> YOUR ASSIGNMENT: In the entries that follow, find the line containing "(let s := sTags (list3 ++ dataHead 8) 60"; from there, copy every line exactly through the line containing "(let s := sTags (fmt16 3".

Top of RECORDS FOR THE EXERCISE

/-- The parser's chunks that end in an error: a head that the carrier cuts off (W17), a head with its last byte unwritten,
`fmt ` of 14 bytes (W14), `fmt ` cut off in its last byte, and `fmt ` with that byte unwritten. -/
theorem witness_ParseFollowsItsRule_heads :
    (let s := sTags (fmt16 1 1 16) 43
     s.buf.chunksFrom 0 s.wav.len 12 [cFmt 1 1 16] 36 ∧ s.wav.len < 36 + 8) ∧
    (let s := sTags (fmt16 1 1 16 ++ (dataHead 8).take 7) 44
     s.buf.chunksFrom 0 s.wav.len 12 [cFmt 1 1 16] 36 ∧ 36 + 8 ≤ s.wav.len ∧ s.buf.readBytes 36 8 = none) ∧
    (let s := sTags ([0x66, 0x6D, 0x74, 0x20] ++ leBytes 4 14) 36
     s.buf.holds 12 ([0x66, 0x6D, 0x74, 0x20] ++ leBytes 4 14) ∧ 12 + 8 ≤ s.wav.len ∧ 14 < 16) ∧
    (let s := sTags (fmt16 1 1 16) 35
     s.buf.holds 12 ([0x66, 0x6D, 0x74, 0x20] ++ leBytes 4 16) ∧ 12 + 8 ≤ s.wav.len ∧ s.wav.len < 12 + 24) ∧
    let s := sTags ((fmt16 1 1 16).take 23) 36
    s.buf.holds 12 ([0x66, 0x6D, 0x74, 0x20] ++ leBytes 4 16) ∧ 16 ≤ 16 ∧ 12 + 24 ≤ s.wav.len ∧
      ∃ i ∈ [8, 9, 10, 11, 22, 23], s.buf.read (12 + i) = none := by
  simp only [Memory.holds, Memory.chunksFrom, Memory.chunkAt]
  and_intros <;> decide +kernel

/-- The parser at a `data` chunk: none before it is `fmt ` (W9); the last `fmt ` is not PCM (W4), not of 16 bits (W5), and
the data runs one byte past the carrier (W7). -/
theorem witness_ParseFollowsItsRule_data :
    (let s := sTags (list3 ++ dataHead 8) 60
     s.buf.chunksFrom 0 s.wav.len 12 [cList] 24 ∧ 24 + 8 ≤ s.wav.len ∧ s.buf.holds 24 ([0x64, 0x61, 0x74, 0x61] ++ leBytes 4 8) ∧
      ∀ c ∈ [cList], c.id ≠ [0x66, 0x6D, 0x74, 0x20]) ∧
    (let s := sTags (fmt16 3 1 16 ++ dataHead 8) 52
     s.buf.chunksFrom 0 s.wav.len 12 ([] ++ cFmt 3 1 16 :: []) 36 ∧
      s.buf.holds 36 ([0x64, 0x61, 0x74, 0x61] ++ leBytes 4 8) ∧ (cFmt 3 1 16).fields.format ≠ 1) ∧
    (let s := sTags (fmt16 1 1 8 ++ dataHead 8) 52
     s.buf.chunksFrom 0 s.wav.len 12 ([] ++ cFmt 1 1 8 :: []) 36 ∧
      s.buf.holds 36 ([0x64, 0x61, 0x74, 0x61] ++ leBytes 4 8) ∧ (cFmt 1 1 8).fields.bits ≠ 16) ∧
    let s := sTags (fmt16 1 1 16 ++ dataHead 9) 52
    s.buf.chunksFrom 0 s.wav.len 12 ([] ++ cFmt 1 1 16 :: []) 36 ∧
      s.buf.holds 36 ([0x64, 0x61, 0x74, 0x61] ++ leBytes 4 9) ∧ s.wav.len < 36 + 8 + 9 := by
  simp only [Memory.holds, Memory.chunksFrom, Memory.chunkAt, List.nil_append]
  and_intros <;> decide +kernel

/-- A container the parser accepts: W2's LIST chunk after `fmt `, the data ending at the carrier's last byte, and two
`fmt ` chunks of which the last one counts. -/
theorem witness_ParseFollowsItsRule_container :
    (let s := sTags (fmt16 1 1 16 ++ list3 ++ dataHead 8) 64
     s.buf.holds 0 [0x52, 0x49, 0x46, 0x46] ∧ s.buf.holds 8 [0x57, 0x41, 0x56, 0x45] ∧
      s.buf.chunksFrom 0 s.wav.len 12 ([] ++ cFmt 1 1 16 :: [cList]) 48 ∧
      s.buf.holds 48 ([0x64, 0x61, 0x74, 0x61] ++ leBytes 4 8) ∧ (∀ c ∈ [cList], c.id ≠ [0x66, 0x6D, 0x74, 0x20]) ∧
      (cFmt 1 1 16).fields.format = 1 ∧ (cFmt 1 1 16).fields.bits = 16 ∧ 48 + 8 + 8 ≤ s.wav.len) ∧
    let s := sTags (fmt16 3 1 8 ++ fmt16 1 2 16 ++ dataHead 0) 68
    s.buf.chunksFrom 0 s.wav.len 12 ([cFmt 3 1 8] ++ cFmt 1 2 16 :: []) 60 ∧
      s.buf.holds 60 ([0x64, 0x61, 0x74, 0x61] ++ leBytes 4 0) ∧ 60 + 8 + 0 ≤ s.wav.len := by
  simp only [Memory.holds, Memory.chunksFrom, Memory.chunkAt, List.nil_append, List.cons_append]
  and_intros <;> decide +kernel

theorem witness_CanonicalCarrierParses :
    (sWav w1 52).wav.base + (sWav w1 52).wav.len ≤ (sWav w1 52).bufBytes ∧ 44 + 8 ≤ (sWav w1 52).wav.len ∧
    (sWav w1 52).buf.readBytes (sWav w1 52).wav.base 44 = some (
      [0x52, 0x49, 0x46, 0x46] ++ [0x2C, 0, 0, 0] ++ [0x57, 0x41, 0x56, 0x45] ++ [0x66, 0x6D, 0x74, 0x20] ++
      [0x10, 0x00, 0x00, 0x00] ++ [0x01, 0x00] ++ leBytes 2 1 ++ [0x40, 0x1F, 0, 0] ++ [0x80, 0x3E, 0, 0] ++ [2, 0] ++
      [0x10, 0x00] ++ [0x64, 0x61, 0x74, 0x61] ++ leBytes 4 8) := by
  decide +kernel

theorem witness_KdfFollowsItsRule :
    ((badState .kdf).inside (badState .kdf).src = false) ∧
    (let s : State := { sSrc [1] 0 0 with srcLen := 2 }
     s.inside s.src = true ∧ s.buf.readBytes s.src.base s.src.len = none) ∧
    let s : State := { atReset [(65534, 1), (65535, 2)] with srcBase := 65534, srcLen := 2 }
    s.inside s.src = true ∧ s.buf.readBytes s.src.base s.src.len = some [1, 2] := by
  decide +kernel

Bottom of RECORDS FOR THE EXERCISE

> WRITTEN REPLY:
    (let s := sTags (list3 ++ dataHead 8) 60
     s.buf.chunksFrom 0 s.wav.len 12 [cList] 24 ∧ 24 + 8 ≤ s.wav.len ∧ s.buf.holds 24 ([0x64, 0x61, 0x74, 0x61] ++ leBytes 4 8) ∧
      ∀ c ∈ [cList], c.id ≠ [0x66, 0x6D, 0x74, 0x20]) ∧
    (let s := sTags (fmt16 3 1 16 ++ dataHead 8) 52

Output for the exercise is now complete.